This recent blog from Weil’s Glenn West uses the Delaware Chancery Court’s recent decision in Great Hill Equity Partners v. SIG Growth Fund (Del. Ch.; 11/18) – which I blogged about last month – as a jumping-off point for a discussion of the perils of undefined fraud carve-outs to contractual liability caps.
Glenn points out that while the shareholders in Great Hill avoided liability beyond the contractual cap despite their CEO’s fraud, other selling shareholders haven’t fared as well. In at least one case, selling shareholders have found themselves litigating their responsibility for another shareholder’s fraud for years due to uncertainties about the scope and application of an undefined fraud carve. Even worse – as this excerpt points out – this issue may just be the tip of the iceberg:
It is important to note that the issue of whose fraud matters, in uncapping the liability-limitation regime, is literally just the tip of the iceberg of perils that undefined fraud carve-outs pose. The number of other, just under-the-surface, hazards that can do serious damage to your carefully crafted and capped liability-limitation regime are legion.
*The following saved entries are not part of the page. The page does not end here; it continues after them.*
-- ==== Sys2Proof/Machine/State.lean ====
section
/-! DEFINITION. The state of the ZX9480: every register block of BAR0, the cores with their queues, the stations'
tables, device memory, the rings, and the Tollhouse with its own state; the state after reset; faults and refusals.
Everything is plain data. Counts that the device keeps are numbers; registers that the host writes whole are words. -/

namespace Sys2Proof.Machine

open Sys2Proof

/-- Why a step stops the machine. No command of this model ends in a fault. -/
inductive Fault where
  /-- Raised by nobody: the block has no condition that stops it as a machine. Safe. -/
  | none
  deriving DecidableEq, Repr

/-- Why a step answers no state. -/
inductive Refusal where
  /-- Raised by the dispatch arm of a command without a meaning; no arm of this model does. Safe. -/
  | notModelled (mnemonic : String)
  deriving DecidableEq, Repr

/-- Memory by address: a list of (address, byte) pairs, addresses strictly rising, no byte zero. An unlisted address reads
as zero, since the power-on fill writes every line with zeros (R326). -/
abbrev Memory := List Host.Cell

/-- What the device sends out, newest first. -/
inductive Output where
  /-- A posted write to host memory (R425). -/
  | hostWrite (addr : Nat) (data : List Byte)
  /-- A posted write whose TLP is poisoned (R545). -/
  | poisonedWrite (addr len : Nat)
  /-- A read request of host memory with its tag (R426). -/
  | hostRead (tag addr len : Nat)
  /-- The MSI-X message of a vector (R455). -/
  | msix (vector : Nat)
  /-- A fabric packet (R381); `port = none` when no port is up. -/
  | packet (port : Option Nat) (p : Packet)
  /-- The answer to a BAR2 read: data, poisoned, or Completer Abort (R427, R430). -/
  | bar2 (st : PcieStatus) (data : List Byte)
  /-- An AER log entry (R427, R430). -/
  | aer (code : Nat)
  /-- An SPDM response (R474). -/
  | spdm (data : List Byte)
  /-- An SMBus answer; an empty list is a transfer not acknowledged (R564). -/
  | smbus (data : List Byte)
  /-- A response of the Tollhouse to Acwald firmware (R510). -/
  | mailbox (data : List Byte)
  /-- The result byte on the Tollhouse service port (R514). -/
  | service (b : Nat)
  /-- A work-count frame to the Tollhouse (R499). -/
  | workFrame (data : List Byte)
  /-- A JTAG instruction: whether it drove or sampled balls (R565). -/
  | jtag (scan : Bool)
  deriving DecidableEq, Repr

/-! ## Cores, queues, signals (Caravans, Stations and Queues) -/

/-- A unit that waits for operand bytes from another device or from host memory: the running command of an engine, or an
accepted station command. -/
inductive Reader where
  | eng (core : Nat) (unit : EngUnit)
  | acc (id : Nat)
  deriving DecidableEq, Repr

/-- An entry of a command queue (R73): its sequence number, whether it has started and whether its operation has run,
the tiles it still holds for a full queue (R79), and the first NaN tile it wrote under NAN_TRAP: address and queue (R107). -/
structure QCmd where
  seq : Nat
  cmd : Cmd
  started : Bool
  /-- READs for operands on other devices have been issued; what they brought, by place (R376, R389). -/
  asked : Bool
  inputs : List (Nat × List Byte)
  ran : Bool
  hold : List (Nat × List Byte)
  trap : Option (Nat × Nat)
  /-- The work item whose routine pushed it (R95). -/
  item : Option Nat := none
  /-- An operand or result lies in a line that is held for a repair or a microcode switch (R332, R484). -/
  memWait : Bool := false
  deriving DecidableEq, Repr

/-- A tile queue (R77 to R81, R409 to R413). Tiles are whole byte lists, oldest first. -/
structure QState where
  decl : QueueDecl
  /-- Tiles present in the ring at the consumer. -/
  ring : List (List Byte)
  /-- Tiles pushed and not yet written whole into the ring (R81). -/
  transit : List (List Byte)
  /-- Credits in transit back to the producer (R81). -/
  back : Nat
  /-- Credits the producer holds (R81). -/
  credits : Nat
  closed : Bool
  /-- Tiles pushed in total; for an inter-device queue the producer's count (R410). -/
  pushed : Nat
  /-- COUNT of the newest CREDIT received (R411). -/
  creditSeen : Nat
  /-- Tiles popped without KEEP (R410). -/
  popped : Nat
  /-- COUNT of the last CREDIT sent (R411). -/
  creditSent : Nat
  /-- TILE messages received whole (R412). -/
  received : Nat
  /-- Time of the first pop since the last CREDIT (R411). -/
  firstPop : Nat
  /-- The count of a CLOSE received (R412). -/
  closeAt : Option Nat
  /-- Time of the last TILE or CREDIT that crossed (R413). -/
  crossed : Nat
  /-- REMOTE_WAIT has passed since then (R413). -/
  quiet : Bool
  /-- Whether the declarations were compared at the first transfer (R409). -/
  compared : Bool
  /-- A CREDIT was refused and is to be sent again at this time (R411). -/
  resend : Option Nat
  deriving DecidableEq, Repr

/-- One cell of an accumulator bank: V, the special state (0 none, 1 NaN, 2 +Inf, 3 −Inf) and the residue sum ρ
(R128, R133, R134). -/
structure Cell where
  v : Int
  special : Nat
  rho : Nat
  deriving DecidableEq, Repr

/-- An accumulation (R119, R128): operand pairs as delivered in K order, window positions and retry counts of
the four blocks, and the cells after a final pass. -/
structure AccSt where
  pairs : List (List Byte × List Byte)
  lpos : List Int
  retry : List Nat
  /-- A first pass has placed the windows. -/
  placed : Bool
  /-- The cells, once the pass was final. -/
  cells : Option (List Cell)
  /-- The last command of the accumulation is in (no CHAIN). -/
  closedAcc : Bool
  /-- Which of the two banks of every cell it uses (R117, R119). -/
  bank : Nat
  /-- Format pair of the accumulation before this one (R127). -/
  lastPair : Option (Fmt × Fmt)
  deriving DecidableEq, Repr

/-- A MATMUL without CHAIN of which the operands are in the operand store (R117, R119): the command and its accumulation, which
multiplies, drains, and goes out to its queues. -/
structure MxJob where
  cmd : QCmd
  acc : AccSt
  deriving DecidableEq, Repr

/-- A ranked score: NaN is `none`; otherwise sign, magnitude and exponent, with infinities told by `inf` (R143). -/
structure Ranked where
  kind : Nat
  neg : Bool
  m : Nat
  e : Int
  pos : Nat
  deriving DecidableEq, Repr

/-- One row of a span (R143, R145): the k best, the log-sum-exp state m and s, and the marks of R146. -/
structure SpanRow where
  best : List Ranked
  m : Word32
  s : Word32
  nan : Bool
  posInf : Bool
  allNegInf : Bool
  deriving DecidableEq, Repr

/-- The span in progress (R142). -/
structure SpanSt where
  k : Nat
  span : Nat
  next : Nat
  withLse : Bool
  lseOnly : Bool
  rows : List SpanRow
  cols : Nat
  aRows : Nat
  epoch : Nat
  deriving DecidableEq, Repr

/-- One choice of a token as the gate unit forms it (R181 to R195): expert, raw weight, tag flags. -/
structure Choice where
  expert : Nat
  raw : Word32
  weight : Word32
  dropped : Bool
  renorm : Bool
  deriving DecidableEq, Repr

/-- A token's record of the choice array (R199). -/
structure TokenRec where
  choices : List Choice
  norm : Word32
  rsum : Word32
  nan : Bool
  deriving DecidableEq, Repr

/-- The GATE operation in progress on a core (R178 to R203). -/
structure GateSt where
  args : GateArgs
  /-- When it started (R230). -/
  since : Nat
  /-- Entries of the routing table: capacity in rows, OWNER, LOCAL (R185). -/
  route : List (Nat × Nat × Nat)
  /-- Tiles of X of the row tile in progress. -/
  x : List (List Byte)
  rowTile : Nat
  colTile : Nat
  /-- Rows of the row tile in progress with a NaN score (R200). -/
  nanRows : List Bool
  /-- 0 waiting for reservation, 1 running, 2 waiting for the owners' counts. -/
  phase : Nat
  /-- Admitted choices of this source by expert (R203). -/
  admitted : List Nat
  tokens : List TokenRec
  deriving DecidableEq, Repr

/-- A slot of a reservation for the round (R97): its item, or EMPTY; the id under which its item runs. -/
structure SlotMark where
  item : Option WorkItem
  slotSteps : Nat
  runs : Option Nat
  ended : Bool
  deriving DecidableEq, Repr

/-- A control routine's position: not started, running, ended. -/
inductive CcState where
  | standing | running | ended
  deriving DecidableEq, Repr

/-- A core (R73 to R113). -/
structure CoreSt where
  halted : Bool
  /-- Frozen by a spare-core swap (R485). -/
  frozen : Bool
  cc : CcState
  mx : List QCmd
  vx : List QCmd
  ls : List QCmd
  st : List QCmd
  /-- Next sequence numbers of MX, VX, LS, ST (R104). -/
  seqs : List Nat
  flags : BitVec 256
  counters : List Word32
  /-- The push at which the control core stalls (R74). -/
  pushStall : Option (EngUnit × Cmd)
  /-- The WAIT at which the control core stands: operation index, raw bytes, fields (R84). -/
  waiting : Option (Nat × Word64 × List WaitField)
  /-- The waiting LIST_TAKE (R93). -/
  taking : Bool
  /-- The work items in progress with their ids, innermost first: a routine may take another item (R93, R95). -/
  items : List (Nat × WorkItem)
  /-- END reached, by its operation index, waiting for pushed commands (R114). -/
  ending : Option Nat
  waitWindowUs : Nat
  slots : List SlotMark
  /-- The accumulation that the next command on MX joins; of a GATE, the one in progress. -/
  acc : AccSt
  /-- The accumulations that are closed and not yet pushed, oldest first: up to one that drains, one that multiplies, and one whose
  tiles wait in the operand store (R117, R119). -/
  pipe : List MxJob
  span : Option SpanSt
  gate : Option GateSt
  /-- Steps of RETRY and of RESERVED_EMPTY recorded (R97, R129, R162). -/
  retrySteps : Nat
  emptySteps : Nat
  deriving DecidableEq, Repr

/-- Where an update comes from (R89). -/
inductive SigSrc where
  /-- The owning core itself, by the unit that raised it, with that command's OP_INDEX and SEQ (R105). -/
  | own (unit : EngUnit) (opIndex seq : Nat)
  /-- Another core of the device, or a station on its behalf. -/
  | core (c : Nat)
  /-- Another device by rank. -/
  | rank (r : Nat)
  /-- A device without a rank, by fabric ID (R577). -/
  | unranked (fid : Nat)
  deriving DecidableEq, Repr

/-- A flag or counter update in transit to its owning core (R89). -/
structure InFlight where
  id : Nat
  core : Nat
  src : SigSrc
  obj : SigObj
  op : SigOp
  deriving DecidableEq, Repr

/-- A work item in a die's list (R91, R93). -/
structure WorkEntry where
  id : Nat
  item : WorkItem
  /-- When it entered the list (R93). -/
  since : Nat
  deriving DecidableEq, Repr

/-- The work list of a die: items oldest first, takes waiting in order, withdrawn items that find no room, which firmware puts back at
the head of their class when there is some (R91 to R95). -/
structure WorkList where
  items : List WorkEntry
  takes : List Nat
  back : List WorkEntry
  deriving DecidableEq, Repr

/-- A command accepted by a station and not completed (R73, R75). `begun` once its row has run. -/
structure Accepted where
  id : Nat
  core : Nat
  seq : Nat
  cmd : Cmd
  begun : Bool
  /-- Operand bytes from other devices or host memory: asked for, and what came by place. -/
  asked : Bool
  inputs : List (Nat × List Byte)
  /-- Buffer slots to which it holds a reference (R352). -/
  refs : List Nat
  /-- When it reached its station, as the model's time and as a time stamp (R230, R235, R273). -/
  since : Nat
  stamp : Nat
  deriving DecidableEq, Repr

/-! ## The loaded job -/

/-- The stash declaration of R247. -/
structure StashDecl where
  perMb : Nat
  inFlight : Nat
  spill : Bool
  ringBase : Nat
  ringSize : Nat
  deriving DecidableEq, Repr

/-- The loaded job (R444 to R446, R575). `start` is the outstanding JOB_START as ring and SQ slot. -/
structure Job where
  prog : Program
  stash : StashDecl
  mgi : Nat
  start : Option (Nat × Nat)
  started : Bool
  /-- The primary halt: logical core, or 0xFFFF for a DEVICE_FATAL stop (R105, R108). -/
  primary : Option Nat
  /-- DETAIL1 of the job stop, the SEQ of a fatal record (R105). -/
  fatalSeq : Nat
  /-- The job stop has run (R108). -/
  stopped : Bool
  /-- Stopped by JOB_HALT or JOB_UNLOAD (R445). -/
  hostHalt : Bool
  /-- Low 16 bits of the SEQ of the first record that the job's halt caused (R540). -/
  errSeq : Nat
  /-- Outstanding JOB_HALTs: ring, SQ slot, cores halted by each (R445). -/
  halters : List (Nat × Nat × Nat)
  deriving DecidableEq, Repr

/-! ## The Depot (Memory, Placement and the Depot) -/

/-- A pool record of R342 as loaded. -/
structure Pool where
  num : Nat
  kind : Nat
  spread : Nat
  pageLog2 : Nat
  mask : Nat
  tilesPerExtent : Nat
  capacity : Nat
  waitMax : Nat
  /-- Reserved pages per Well: (Well, first address, pages) (R343). -/
  regions : List (Nat × Nat × Nat)
  deriving DecidableEq, Repr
They include issues as to what kind of fraud is actually being carved out (yes there are surprising forms of fraud that do not involve the deliberate conveyance of falsehoods), as well as whether the fraud carve-out encompasses fraud with respect to any statement made in the course of negotiation, or only with respect to those statements that the parties agreed were the bargained-for factual predicates for the deal and therefore important enough to incorporate into the written acquisition agreement.
The blog points out that it has become established market practice to define fraud carve-outs so that only intentional misrepresentations by a particular seller relating to the specific representations and warranties in the agreement are carved out from the liability cap.